58 Therefore, my beloved brethren, stand firm and immovable, devoting yourselves completely to the work of the Lord, knowing that in the Lord your labor is not in vain.

Footnotes

  1. 1 Corinthians 15:1 According to Greek thought, the soul is imprisoned in the body; it alone is destined for immortality, and death comes to set it free. As heirs of this mentality, the Corinthians are unable to understand why there should be a resurrection of the body. Does Christianity perhaps desire that the soul again become a prisoner? Paul corrects this notion, which is not in accord with the Christian faith.
    The biblical tradition holds that the human being is one, created by God in body and soul. Death does not constitute the deliverance of the soul, but the unraveling of this unity. It is a violent state produced by sin. In atoning for sin, Christ has conquered death. It is the whole person that is saved and the whole person that is involved in the resurrection. But Paul takes account of the objection that the Greeks can bring up: the resurrection is not a simple return to the earthly condition; the risen body does not limit the aspirations of the spirit. It will be “spiritual,” a new creation in the risen Christ.
  2. 1 Corinthians 15:1 Paul takes as his starting point a fact: the resurrection of Christ. This is the primordial certainty of the Christian faith. He recalls this teaching of the Church and confirms it by listing the witnesses who had seen the risen Christ. In this passage, we find the main elements of the Christian creed and, at the same time, the earliest written witness to the handing on of the original teaching of the Church and to the appearances of Jesus Christ.
  3. 1 Corinthians 15:3 Paul offers two lines of testimony for Christ’s Passion and Resurrection: (1) the testimony of the Old Testament (e.g., Ps 16:8-11; Isa 53:5f, 11) and (2) the testimony of eyewitnesses (Acts 1:21f). He lists only six appearances of the risen Christ; the Gospels and Acts offer ten (see note on Mt 28:10).
  4. 1 Corinthians 15:6 Have fallen asleep: an image of death. The same expression is used in vv. 18, 20, and 51, and is the usual one in the New Testament. In it, Christians indirectly expressed their faith in the resurrection (in Greek the same verb means both “to awaken” and “to bring back to life”). From this phrase, we also derive our word “cemetery,” i.e., literally, a place of sleepers.
  5. 1 Corinthians 15:7 Appeared to James: Paul inserts the risen Lord’s appearance to James as a kind of transition to his own experience of seeing Christ. Like Paul, James, “the brother of the Lord” (Gal 1:19), had not been a disciple of Jesus (see Acts 1:12f). An account of such an appearance to James is found in the Gospel of the Hebrews, an apocryphal Jewish-Christian gospel.

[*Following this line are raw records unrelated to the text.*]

-- ==== Sys2Proof/Tests/Slice0.lean ====
section
/-! SUPPORT. Tests: ill-formed commands, one small step of each command, the spec's own figures, and for each statement with
hypotheses a state and operands that meet them. -/

namespace Sys2Proof.Tests

-- One test at a time: hundreds of kernel evaluations that wait for the text before them would each take a thread.
set_option Elab.async false

open Sys2Proof.Machine

/-! ### Ill-formed commands are refused -/

theorem test_wf_port : Instr.wf (.holdLimit 6) = false ∧ Instr.wf (.holdLimit 5) = true := by decide
theorem test_wf_drive : Instr.wf (.idleUnmount 0 2) = false ∧ Instr.wf (.idleUnmount 0 1) = true := by decide
theorem test_wf_cartridge : Instr.wf (.mountCompletion 0 0 240) = false ∧ Instr.wf (.mountCompletion 0 0 239) = true := by decide
theorem test_wf_library : Instr.wf (.attachShelf 256) = false ∧ Instr.wf (.attachShelf 255) = true := by decide
theorem test_wf_context : Instr.wf (.deliveryWriteAccepted 4) = false ∧ Instr.wf (.deliveryWriteAccepted 3) = true := by decide
theorem test_wf_order : Instr.wf (.orderOutcome 32) = false ∧ Instr.wf (.orderOutcome 31) = true := by decide
theorem test_wf_docket : Instr.wf (.hostBusError (.headerWrite 100)) = false ∧ Instr.wf (.hostBusError (.headerWrite 4096)) = true := by
  decide
theorem test_wf_slip : Instr.wf (.dispatchSlip 0 []) = false ∧ Instr.wf (.dispatchSlip 0 (List.replicate 128 0)) = true := by
  decide +kernel
theorem test_wf_annex : Instr.wf (.capturePage [] []) = false ∧ Instr.wf (.capturePage (List.replicate 512 0) []) = true := by
  decide +kernel
theorem test_wf_content : Instr.wf (.capturePhoto [[]]) = false := by decide
theorem test_wf_header : Instr.wf (.post 0 []) = false ∧ Instr.wf (.post 0 (List.replicate 128 0)) = true := by decide +kernel
theorem test_wf_card : Instr.wf (.loadRateCard []) = false ∧ Instr.wf (.loadRateCard (List.replicate 256 0)) = true := by
  decide +kernel
theorem test_wf_register : Instr.wf (.registerWriteOther 2 0) = false ∧ Instr.wf (.registerWriteOther 0x20 0) = true := by decide
theorem test_wf_answer : Instr.wf (.unitOperationAnswer 0 0 false [1]) = false ∧ Instr.wf (.unitOperationAnswer 0 0 true [1]) = true := by
  decide
theorem test_wf_result : Instr.wf (.hostBusError (.resultWrite 0 33)) = false ∧ Instr.wf (.hostBusError (.resultWrite 0 32)) = true := by
  decide

/-! ### Figures the spec gives -/

/-- R4: the check value of the nine bytes "123456789". -/
theorem test_check_value : checkOf [0x31, 0x32, 0x33, 0x34, 0x35, 0x36, 0x37, 0x38, 0x39] = 0x62EC59E3F1A4F00A#64 := by decide +kernel

/-- Chapter 8, worked case: the card of generation 14. -/
def card14 : RateCard :=
  { base := [1250, 0, 0, 0], size := [250, 250, 1500, 250, 250, 250], use := [100, 100, 2500, 100], bounds := [30, 365, 3650],
    age := [1000, 1100, 1250, 1600], threshold := 10, discount := 200, account := [0, 0, 50, 0, 0, 0, 0, 0], mountFee := 900,
    rebuildFee := 250, minPrice := 500, maxPrice := 50000, tax := 825, generation := 14, check := 0 }

/-- The inputs of that order: 12 commercial prints of size class 3, 4,000 days old, 48 bands on two cartridges. -/
def inputs14 : PriceInputs :=
  { generation := 14, product := 0, size := 3, use := 2, quantity := 12, ageDays := 4000, band := ageBand [30, 365, 3650] 4000,
    disc := 50, entries := 48, carts := [(5, 0), (5, 1)],
    rights := [{ photo := 1, area := 250, holder := some 17, rights := .agency },
               { photo := 2, area := 120, holder := some 402, rights := .freelance },
               { photo := 3, area := 300, holder := some 9, rights := .staff }] }

/-- Its restore: 45 of 48 entries present, two of them rebuilt. -/
def result14 : RestoreResult :=
  { code := .partiallyDone, rebuilt := 2, mounted := [(5, 0), (5, 1)],
    statuses := List.replicate 43 .fetched ++ [.rebuilt, .rebuilt, .missing, .missing, .missing] }

def priced14 : Pricing := orderPricing card14 inputs14 result14 true

theorem test_hold : (holdPricing card14 inputs14).total = 104407 := by decide +kernel
theorem test_price : (priced14.p1, priced14.p2, priced14.line, priced14.discLine, priced14.surcharge, priced14.tax, priced14.total) =
    (7500, 7031, 81560, 77482, 2300, 6582, 86364) := by decide +kernel

/-- The holders of that worked case. -/
def holders14 : State :=
  { State.reset with cat := { Catalog.empty with holders :=
      [(17, { share := 3000, accrued := 46000, threshold := 50000, due := false }),
       (402, { share := 4000, accrued := 10000, threshold := 0, due := false })] } }

theorem test_royalties : holders14.royalties inputs14.rights 77482 = [(17, 5811), (402, 3719)] := by decide +kernel

/-- Chapter 8, limits at the low end: the hold quoted, and the total posted with nothing rebuilt. -/
def licence : PriceInputs :=
  { inputs14 with product := 3, size := 1, use := 0, quantity := 3, band := 0, disc := 0, entries := 2, carts := [] }

def lowCard : RateCard := { card14 with base := [0, 0, 0, 40], threshold := 0, discount := 500 }

theorem test_quote : (holdPricing lowCard licence).total = 1353 ∧ (holdPricing lowCard licence).line = 750 := by decide +kernel
theorem test_posted : (orderPricing lowCard licence
    { code := .done, statuses := [.fetched, .fetched], mounted := [], rebuilt := 0 } false).total = 812 := by decide +kernel

/-- R133: 2.5 rounds to 3, 2.49 to 2, 7,031.25 to 7,031. -/
theorem test_rounding : roundHalfUp 25 10 = 3 ∧ roundHalfUp 249 100 = 2 ∧ roundHalfUp 703125 100 = 7031 := by decide


/-! ### The arbiter's worked grant sequence (section 3.4) -/

/-- A request of a class, by number. -/
def ask (id : Nat) (cls : ClientClass) (urgent : Bool) : Request :=
  { id := id, loc := { port := 1, cart := 0, slot := 0 }, write := none, cls := cls, urgent := urgent, owner := .imageRead, check := 0,
    sum := 0 }

/-- Grants from a queue, and the arbiter's place after each; an urgent write 99 enters before the tenth. -/
def grants : Nat → Nat → ClientClass → Nat → List Request → List (Nat × ClientClass × Nat)
  | 0, _, _, _, _ => []
  | n + 1, k, cls, used, ws =>
    let ws := if k = 10 then ws ++ [ask 99 .capture true] else ws
    match arbitrate Policy.default cls used ws with
    | none => []
    | some (r, cls, used) => (r.id, cls, used) :: grants n (k + 1) cls used (ws.filter (fun x => x.id != r.id))

theorem test_grant_sequence :
    (grants 15 1 .capture 0 ((List.range 10).map (fun i => ask (i + 1) .capture false)
      ++ (List.range 3).map (fun i => ask (i + 11) .restore false) ++ [ask 21 .patrol false])).drop 7 =
    [(8, .capture, 8), (11, .restore, 1), (99, .restore, 1), (12, .restore, 2), (13, .restore, 3), (21, .patrol, 1),
     (9, .capture, 1), (10, .capture, 2)] := by decide +kernel

/-! ### A small archive -/

/-- The state after a command. -/
def after (c : Instr) (s : State) : State :=
  match exec c s with
  | .next t => t
  | .fault _ => State.reset
  | .refused _ => State.reset

/-- A slip of the docket at offset 0, in a unit's intake, with these arguments. -/
def slip (k : SlipKind) (args : List Byte) : Slip :=
  { ref := { docket := 0, index := 1 }, kind := k, acceptPartial := false, restart := false, tag := 7, bufOff := 0, bufLen := 65536,
    args := args, moment := 0 }

/-- A docket of two slips, both in a unit. -/
def docket : Docket :=
  { offset := 0, count := 2, next := 3, broken := false, headerFails := false, walked := false, held := none,
    slips := [{ after := false, status := .working, writeFails := false }, { after := false, status := .working, writeFails := false }] }

/-- The outcome kept of the first slip. -/
def outcome (s : State) : Option SlipStatus := (s.docketAt 0).bind (fun d => d.slips[0]?.map (·.status))

def readyPort (k : ShelfKind) : Port :=
  { Port.powerOn with state := .ready, kind := k, slots := 100, unit := 64, catArea := if k = .flash then 4 else 0 }

def drive (st : DriveState) : Drive := { Drive.emptied with st := st, limit := 4 }

def library (a b : DriveState) : Library :=
  { drive0 := drive a, drive1 := drive b, queue := [], arrival := 0, released := none, replay := [], holdDue := false }

def seg (k : SegKind) (h : Health) (l : Loc) (g : Option (Nat × Nat)) : Segment :=
  { kind := k, check := 0, sum := 0, loc := l, dest := none, refs := 1, health := h, moving := false, tally := 0, group := g, day := 100,
    replaced := [] }

def grp (st : GroupState) (members : List Nat) (parity : Option Nat) : Group :=
  { state := st, isSealed := false, members := members, parity := parity, home := 0, reserved := true, nextPos := members.length }

def key : EditionKey := { day := 100, num := 1 }

def version : Version :=
  { key := key, position := 1, plate := 0, bands := [1], placements := [(9, 100)], uses := 1, provisional := false }

def edition : Edition :=
  { key := key, state := .opened, pages := 2, dlDay := 100, dlMinute := 30, pred := none, late := false, forced := false,
    positions := [{ plates := [1], carried := false }, { plates := [], carried := false }] }

def photo : Photo :=
  { segs := [5], trueLen := 65000, holder := some 17, rights := .agency, embargo := none, home := key, day := 90, placed := 1,
    provisional := false }

def account : Account := { state := .opened, limit := 500000, balance := 370000, holds := 20000, disc := 2 }

/-- Records of every kind: segments on a FLASH, a DISK and a LIBRARY port; an empty content has check value and byte sum 0. -/
def catalog : Catalog :=
  { holders14.cat with
    segments := [(1, seg .band .good ⟨0, 0, 0⟩ (some (1, 0))), (2, seg .band .suspect ⟨1, 0, 0⟩ (some (2, 0))),
                 (3, seg .band .good ⟨2, 0, 0⟩ (some (2, 1))), (4, seg .parity .good ⟨0, 0, 1⟩ (some (2, 7))),
                 (5, seg .photo .good ⟨1, 0, 1⟩ none), (6, seg .band .lost ⟨1, 0, 2⟩ none),
                 (7, seg .band .good ⟨2, 0, 1⟩ (some (3, 0)))]
    groups := [(1, grp .opened [1] none), (2, grp .closed [2, 3] (some 4)), (3, grp .parityPending [7] none)]
    versions := [(1, version)], editions := [(0, edition)], photos := [(9, photo)]
    maps := [(0, [(0, .used), (1, .used)]), (1, [(0, .used), (1, .used), (2, .used)]), (2, [(0, .used), (1, .used)]), (3, [])]
    carts := [(2, [{ state := .filling, unreadable := false }, { state := .blank, unreadable := true }])]
    active := some card14
    accounts := [(311, account)] }

/-- The archive: RUNNING and READY at day 100, minute 10, second 5. -/
def shop : State :=
  { State.reset with
    engine := .running, catState := .ready, regs := { Regs.powerOn with run := true, winSize := 1024 }
    clock := { day := 100, minute := 10, second := 5, isUnset := false }
    policy := { Policy.default with captureShelf := some 0 }
    posts := [docket], cat := catalog
    capture := { CaptureUnit.idle with sets := [(key, [])] }
    ports := [readyPort .flash, readyPort .disk, { readyPort .library with carts := 2, lib := some (library .empty .empty) },
              { readyPort .flash with state := .faulted }, Port.powerOn, Port.powerOn] }

def chg (k : SlipKind) (args : List Byte) : State := { shop with chgIntake := [slip k args] }
def cap (k : SlipKind) (args : List Byte) : State := { shop with capIntake := [slip k args] }
def res (k : SlipKind) (args : List Byte) : State := { shop with resIntake := [slip k args] }
def arc (k : SlipKind) (args : List Byte) : State := { shop with arcIntake := [slip k args] }

/-- An ended request of an owner, of segment 1's location and check values. -/
def endedReq (o : Owner) (a : Answer) : Ended :=
  { req := { id := 3, loc := ⟨0, 0, 0⟩, write := none, cls := .patrol, urgent := false, owner := o, check := 0, sum := 0 }, answer := a }

/-- The archive with one request ended. -/
def ended (o : Owner) (a : Answer) : State := { shop with ended := [endedReq o a] }

/-- The archive with another library on port 2. -/
def withLib (l : Library) (s : State) : State := s.changePort 2 (fun q => { q with lib := some l })

def editionArgs (num pages minute : Nat) : List Byte := u16 100 ++ u8 num ++ u16 pages ++ u16 100 ++ u16 minute ++ u8 0 ++ u8 0

/-- A page of one band placing nothing, as arguments of CAPTURE PAGE. -/
def pageSlip (num pos bands : Nat) : List Byte := u16 100 ++ u8 num ++ u16 pos ++ u8 bands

  6. 1 Corinthians 15:12 The Resurrection of Jesus, to which the apostles are witnesses, is the basic proof that there is a resurrection of the dead; the Old Testament initially voiced a hope of this (Ps 16:10; Job 19:25; Ezek 37:10) and later taught it explicitly (2 Mac 7:9). The Resurrection of Jesus is thus the very foundation of our faith; Christ is the firstborn of the dead, who will rise in their turn.
  7. 1 Corinthians 15:20 Paul contrasts two states of the human race: on the one side, the fallen state of sin, symbolized by Adam; on the other, the state of life and salvation brought about by Christ (see Rom 5:17-21).
  8. 1 Corinthians 15:24 Sovereignty and authority and power: these words signify all the forces, angelic and human, that are opposed to the Kingdom of God (see 1 Cor 2:6; Col 2:15).
  9. 1 Corinthians 15:29 Baptized for the dead (v. 29) refers to a rite, unknown to us, a type of baptism by proxy. Paul uses the image of wild beasts (v. 32) to express the hostility he encountered at Ephesus. In v. 33 he is citing Menander, a Greek comic poet, although by this time the saying may already have become a popular proverb.
  10. 1 Corinthians 15:50 Using images traditional in the Bible, Paul describes in a few lines the great day of universal salvation, when humanity reaches its destiny.
  11. 1 Corinthians 15:52 The trumpet was part of apocalyptic choreography (see Mt 24:31; 1 Thes 4:16); it symbolized the solemn proclamation of the divine plan (see the seven trumpets of the Book of Revelation: 8:6-12; 9:1-21; 11:15-19).